● **TASK TO COMPLETE**
Each line containing the string "ordLd" should be copied out of the entries.

● **DATA FOR THIS TASK**
/-- Legality of a word that carries the extended row of an instruction, by the row's field table. Field C of SYNCOP.load and field D of
SYNCOP.store, which these operations do not use, may name any even pair (notes/assumptions/124.md). -/
def Instr.legal : Instr → Bool
  | .iadd x | .isub x => wfIadd x
  | .imul x => x.bin 0 Ty.ints false
  | .imulh x => x.bin 1 Ty.ints false
  | .imad x => x.tern 0 Ty.ints false
  | .idiv x => x.bin 0 Ty.ints false
  | .irem x => x.bin 1 Ty.ints false
  | .imin x => x.bin 0 Ty.ints false
  | .imax x => x.bin 1 Ty.ints false
  | .iabs x => x.un 0 [.s32, .s64, .s16, .s8] false
  | .ineg x => x.un 1 Ty.ints false
  | .andL x => wfLogic x 0
  | .orL x => wfLogic x 1
  | .xorL x => wfLogic x 2
  | .andn x => wfLogic x 3
  | .notL x => x.un 4 [.b32, .n64] false
  | .shl x => x.bin32 0 [.b32, .n64]
  | .shr x => x.bin32 1 [.b32, .n64]
  | .sar x => x.bin32 2 [.b32, .n64]
  | .rot x => x.bin32 3 [.b32, .n64]
  | .bfx x => x.bin32 0 [.b32, .s32, .n32]
  | .bfi x => wfTern32 x 1
  | .popc x => wfCount x 0
  | .clz x => wfCount x 1
  | .brev x => x.un 2 [.b32, .n64] false
  | .perm x => wfTern32 x 0
  | .icmp x => wfIcmp x
  | .isel x => wfIsel x
  | .plop x => wfPlop x
  | .mov x => x.un 0 [.b32, .n64] false
  | .movi x => wfMovi x
  | .movk x => x.lane 2 [.b32] false && decide (x.d < 64) && x.aOk false && x.c == 0 && x.unary
  | .movs x => wfMovs x
  | .getc x => x.lane 4 [.b32] false && vOk false x.d && ctlOk x.a && x.b == 0 && x.c == 0 && x.mod0
  | .setc x => x.lane 5 [.b32] false && ctlOk x.d && x.aOk false && x.c == 0 && x.unary
  | .fadd x => x.bin 0 Ty.flts true
  | .fsub x => x.bin 1 Ty.flts true
  | .fmul x => x.bin 0 Ty.flts true
  | .ffma x => x.tern 0 Ty.flts true
  | .fmin x => x.bin 0 Ty.flts false
  | .fmax x => x.bin 1 Ty.flts false
  | .fdiv x => x.bin 0 [.f32, .f64] true
  | .fsqrt x => x.un 0 [.f32, .f64] true
  | .fcmp x => wfFcmp x
  | .fclass x =>
    x.lane 16 [.f32, .f64, .f16, .bf16] false && vOk false x.d && x.aOk x.ty.wide && x.c == 0 && x.unary
  | .fcvt x => wfFcvt x
  | .fcvti x => wfFcvti x
  | .icvtf x => wfIcvtf x
  | .dig x => x.lane 0 Ty.flts false && vOk false x.d && x.aOk x.ty.wide && x.c == 0 && x.unary
  | .sibg x => x.bin32 1 [.f32, .f64, .b32, .n64]
  | .dmean x => x.un 2 Ty.flts true
  | .rand x => x.lane 0 [.n32, .n64, .f32] false && vOk x.ty.wide x.d && x.a == 0 && x.b == 0 && x.c == 0 && x.mod0
  | .frcp x => x.un 0 [.f32, .f64] true
  | .frsq x => x.un 1 [.f32, .f64] true
  | .fex2 x => x.un 0 Ty.flts true
  | .flg2 x => x.un 1 Ty.flts true
  | .fsin x => x.un 0 Ty.flts true
  | .fcos x => x.un 1 Ty.flts true
  | .bra x => x.ctrl 0 && x.d == 0 && x.a == 0 && x.mod == 0
  | .jmp x => x.ctrl 1 && x.d == 0 && x.pairA
  | .call x => x.ctrl 0 && vOk true x.d &&
      ((x.mod == 0 && x.a == 0) || (x.mod == 1 && vOk true x.a && x.imm == 0) || (x.mod == 5 && kOk true x.a && x.imm == 0))
  | .ret x => x.ctrl 1 && x.d == 0 && x.pairA && x.imm == 0
  | .exitT x => x.ctrl 0 && x.d == 0 && x.a == 0 && x.mod == 0 && x.imm == 0
  | .elect x => x.ctrl 0 && decide (x.d < 8) && x.a == 0 && x.mod == 0 && x.imm == 0
  | .vote x => x.ctrl 1 && decide (x.a < 8) && x.imm == 0 &&
      (((x.mod == 0 || x.mod == 1) && decide (x.d < 8)) || (x.mod == 2 && vOk true x.d))
  | .yield x => x.ctrl 0 && x.d == 0 && x.a == 0 && x.mod == 0 && x.imm == 0
  | .waitc x => x.ctrl 1 && x.d == 0 && x.pairA && x.imm == 0
  | .nop x => x.ctrl 0 && x.d == 0 && x.a == 0 && x.mod == 0 && x.imm == 0
  | .hint x => decide (1 ≤ x.minor) && decide (x.minor < 0x380) && x.form == .ext
  | .qcvt x => x.qcvtOk
  | .dqcvt x => x.dqcvtOk
  | .plpack x => x.plpackOk
  | .shape x => x.eng 0 && decide (x.d < 8) && x.aOk false && x.bOk false && !x.m0 && x.c == 0 && x.imm == 0
  | .shget x => x.eng 1 && vOk true x.d && decide (x.a < 8) && x.b == 0 && x.c == 0 && x.imm == 0 && decide (x.mod < 2)
  | .matx x => x.eng 0 && decide (x.d < 64) && x.wordA && decide (x.b < 8) && x.c == 0 && x.imm == 0
  | .mstat x =>
    x.eng 1 && x.d % 4 == 0 && decide (x.d ≤ 124) && decide (x.a < 64) && x.b == 0 && x.c == 0 && x.imm == 0 && x.mod == 0
  | .mreset x => x.eng 2 && x.d == 0 && x.a == 0 && x.b == 0 && x.c == 0 && x.imm == 0 && x.mod == 0
  | .cfzero x => x.eng 0 && decide (x.d < 64) && x.a == 0 && x.b == 0 && x.c == 0 && decide (x.imm < 4) && x.mod == 0
  | .cfread x => x.eng 1 && x.b == 0 && x.c == 0 && decide (x.imm < 4) && (x.mod == 0 || (x.mod == 1 && x.a == 0))
  | .fold x =>
    x.minor == 2 && x.ty == .f32 && x.rndOk true && x.noMem && !x.form.hasLit && decide (x.d < 64) && x.wordA &&
    x.b == 0 && x.c == 0 && decide (x.imm < 4)
  | .drain x =>
    x.minor == 3 && x.ty == .f32 && x.rndOk true && x.noMem && !x.form.hasLit && decide (x.d < 64) &&
    (if x.m2 then kOk false x.a else vOk false x.a) && !x.m1 && decide (x.b < 32) && decide (x.c < 8) && decide (x.imm < 12)
  | .mq16 x =>
    x.minor == 0 && x.ty == .f32 && x.rndOk true && x.noMem && !x.form.hasLit && decide (x.d + 15 < 128) && x.c == 0 && x.mod0
  | .mq32 x =>
    x.minor == 1 && x.ty == .f32 && x.rndOk true && x.noMem && !x.form.hasLit && decide (x.d + 31 < 128) && x.c == 0 && x.mod0
  | .selk x => x.selOk 0 false
  | .smax x => x.selOk 1 true
  | .samp x => x.selOk 2 false
  | .redb x => x.selOk 3 false
  | .ld x => x.mem 0 Ty.all ordLd 6 && x.record && vOk x.ty.wide x.d
  | .st x => x.mem 1 Ty.all ordSt 6 && x.record && vOk x.ty.wide x.d
  | .ldbuf x => x.mem 2 [.f32] [.plain] 0 && decide (x.d < 32) && x.pairA && x.b == 0 && x.c == 0
  | .prf x => x.mem 3 Ty.all [.plain] 0 && x.record && x.d == 0
  | .ldl x => x.window 0 Ty.all [.plain] 0 && x.c == 0
  | .stl x => x.window 1 Ty.all [.plain] 0 && x.c == 0
  | .lds x => x.window 0 Ty.all ordLd 2 && x.c == 0
  | .sts x => x.window 1 Ty.all ordSt 2 && x.c == 0
  | .ldx x => x.window 2 Ty.words [.plain] 0 && decide (x.c < 8)
  | .ldf x => x.window 0 Ty.words [.plain] 0 && x.c == 0
  | .ste x => x.window 1 Ty.words [.plain] 0 && x.c == 0
  | .tagset x => x.mem 2 [.f32] [.plain] 0 && x.d == 0 && x.addrA false && (x.m1 || x.b == 0) && x.c == 0
  | .tagclr x => x.mem 3 [.f32] [.plain] 0 && x.d == 0 && x.addrA false && (x.m1 || x.b == 0) && x.c == 0
  | .walkBind x => x.mem 0 Ty.all [.plain] 0 && decide (x.d < 8) && x.wordA && decide (x.b < 32) && x.c == 0 && x.imm == 0
  | .walkNext x =>
    x.mem 0 Ty.all [.plain] 0 && vOk x.ty.wide x.d && decide (x.a < 8) && x.b == 0 && x.c == 0 && x.imm == 0 && x.mod == 1
  | .atom x =>
    decide (x.minor < 8) && x.mem x.minor (atomTys x.minor) ordAll 6 && x.addrA false && decide (x.b < 32) && x.atomC &&
    vOk x.ty.wide x.d
  | .red x =>
    decide (16 ≤ x.minor) && decide (x.minor < 24) && x.mem x.minor (atomTys (x.minor - 16)) ordSt 6 && x.addrA false &&
    decide (x.b < 32) && x.atomC && (if x.minor == 23 then vOk x.ty.wide x.d else x.d == 0)
  | .fence x =>
    x.mem 0 [.f32] [.acquire, .release, .acqRel, .sc] 6 && x.d == 0 && x.a == 0 && x.b == 0 && x.c == 0 && x.imm == 0 &&
    x.mod == 0 && x.unguarded
  | .barArrive x => x.minor == 1 && x.ty == .f32 && x.rnd == .draw && !x.form.hasLit && x.ord == .plain && x.scope != .res7 &&
      vOk false x.d && x.pairA && x.b == 0 && x.c == 0
  | .barWait x => x.minor == 2 && x.ty == .f32 && x.rnd == .draw && !x.form.hasLit && x.ord == .plain && x.scope != .res7 &&
      x.d == 0 && x.pairA && x.b == 0 && vOk false x.c
  | .syncop x => x.minor == 3 && x.ty == .f32 && x.rnd == .draw && !x.form.hasLit && decide (x.b < 8) &&
      (syncOrds x.b).contains x.ord && x.scope != .res7 && !x.m0 && vOk true x.d &&
      (if x.m2 then kOk true x.a else vOk true x.a) && (if x.m1 then kOk true x.c else vOk true x.c)
  | .xcopy x => x.eng 0 && decide (x.d < 64) && x.wordA && x.b == 0 && x.c == 0 && x.imm == 0
  | .ownGive x => x.eng 1 && x.d == 0 && x.addrA false && !x.m1 && x.b == 0 && x.c == 0 &&
      (if x.m0 then decide (x.imm < 128) else x.imm == 0)
  | .ownTake x => x.eng 2 && x.d == 0 && x.addrA false && !x.m1 && x.b == 0 && x.c == 0 &&
      (if x.m0 then decide (x.imm < 128) else x.imm == 0)
  | .twaitany x => x.eng 0 && x.d == 0 && x.addrA true && !x.m1 && x.b == 0 && x.c == 0 &&
      (if x.m0 then decide (x.imm < 64) else x.imm == 0)
  | .twaitall x => x.eng 1 && x.d == 0 && x.addrA true && !x.m1 && x.b == 0 && x.c == 0 &&
      (if x.m0 then decide (x.imm < 64) else x.imm == 0)
  | .tfirst x => x.eng 2 && vOk false x.d && x.addrA true && !x.m1 && x.b == 0 && x.c == 0 &&
      (if x.m0 then decide (x.imm < 64) else x.imm == 0)
  | .enq x => x.eng 0 && vOk true x.d && x.wordA && decide (x.b < 8) && x.c == 0
  | .deq x => x.eng 1 && vOk true x.d && x.wordA && decide (x.b < 8) && x.c == 0
  | .dlaunch x => x.eng 2 && vOk true x.d && x.pairA && x.b == 0 && x.c == 0
  | .rld x => x.mem 0 Ty.all ordLd 6 && vOk x.ty.wide x.d && vOk true x.a && vOk false x.b && x.c == 0 && x.mod == 0
  | .rst x => x.mem 1 Ty.all ordSt 6 && vOk x.ty.wide x.d && vOk true x.a && vOk false x.b && x.c == 0 && x.mod == 0
  | .ratom x =>
    x.mem 2 (atomTys x.mod) ordAll 6 && vOk x.ty.wide x.d && vOk true x.a && vOk false x.b && vOk x.ty.wide x.c
  | .coll x => x.eng 0 && decide (x.d < 64) && x.wordA && x.b == 0 && x.c == 0 && x.imm == 0
  | .callr x => x.eng 1 && vOk true x.d && x.wordA && x.b == 0 && x.c == 0 && x.imm == 0
  | .callh x => x.eng 2 && vOk true x.d && x.wordA && vOk true x.b && x.c == 0 && x.imm == 0
  | .waith x => x.eng 3 && vOk true x.d && x.pairA && x.b == 0 && x.c == 0 && x.imm == 0
  | .drophRelease x => x.eng 4 && x.d == 0 && x.pairA && x.b == 0 && x.c == 0 && x.imm == 0
  | .drophBreak x => x.eng 4 && x.d == 0 && ((x.mod == 1 && vOk true x.a) || (x.mod == 5 && kOk true x.a)) && x.b == 0 &&
      x.c == 0 && x.imm == 0
  | .hstat x => x.eng 5 && vOk true x.d &&
      (((x.mod == 0 || x.mod == 1) && vOk true x.a) || ((x.mod == 4 || x.mod == 5) && kOk true x.a)) && x.b == 0 &&
      x.c == 0 && x.imm == 0
  | .trap x => x.eng 0 && x.d == 0 && x.a == 0 && x.b == 0 && x.c == 0 && x.mod == 0 && decide (x.imm < 2 ^ 16)
  | .rett x => x.eng 1 && x.d == 0 && x.a == 0 && x.b == 0 && x.c == 0 && x.mod == 0 && x.imm == 0 && x.unguarded
  | .frd x => x.eng 2 && vOk true x.d && vOk false x.a && x.b == 0 && x.c == 0 && x.mod == 0 && x.unguarded
  | .fwr x => x.eng 3 && x.d == 0 && vOk false x.a && vOk true x.b && x.c == 0 && x.mod == 0 && x.unguarded
  | .grpctl x => x.eng 4 && x.d == 0 && vOk true x.a && vOk false x.b && x.c == 0 && decide (x.mod < 3) && x.imm == 0 &&
      x.unguarded
  | .tlbi x => x.eng 5 && x.d == 0 && x.c == 0 && x.imm == 0 && x.unguarded &&
      ((x.mod == 0 && vOk true x.a && vOk false x.b) || (x.mod == 1 && x.a == 0 && x.b == 0))
  | .bkpt x => x.eng 6 && x.d == 0 && x.a == 0 && x.b == 0 && x.c == 0 && x.mod == 0 && decide (x.imm < 2 ^ 16)
  | _ => true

● **ANSWER SECTION**
  | .ld x => x.mem 0 Ty.all ordLd 6 && x.record && vOk x.ty.wide x.d
  | .lds x => x.window 0 Ty.all ordLd 2 && x.c == 0
  | .rld x => x.mem 0 Ty.all ordLd 6 && vOk x.ty.wide x.d && vOk true x.a && vOk false x.b && x.c == 0 && x.mod == 0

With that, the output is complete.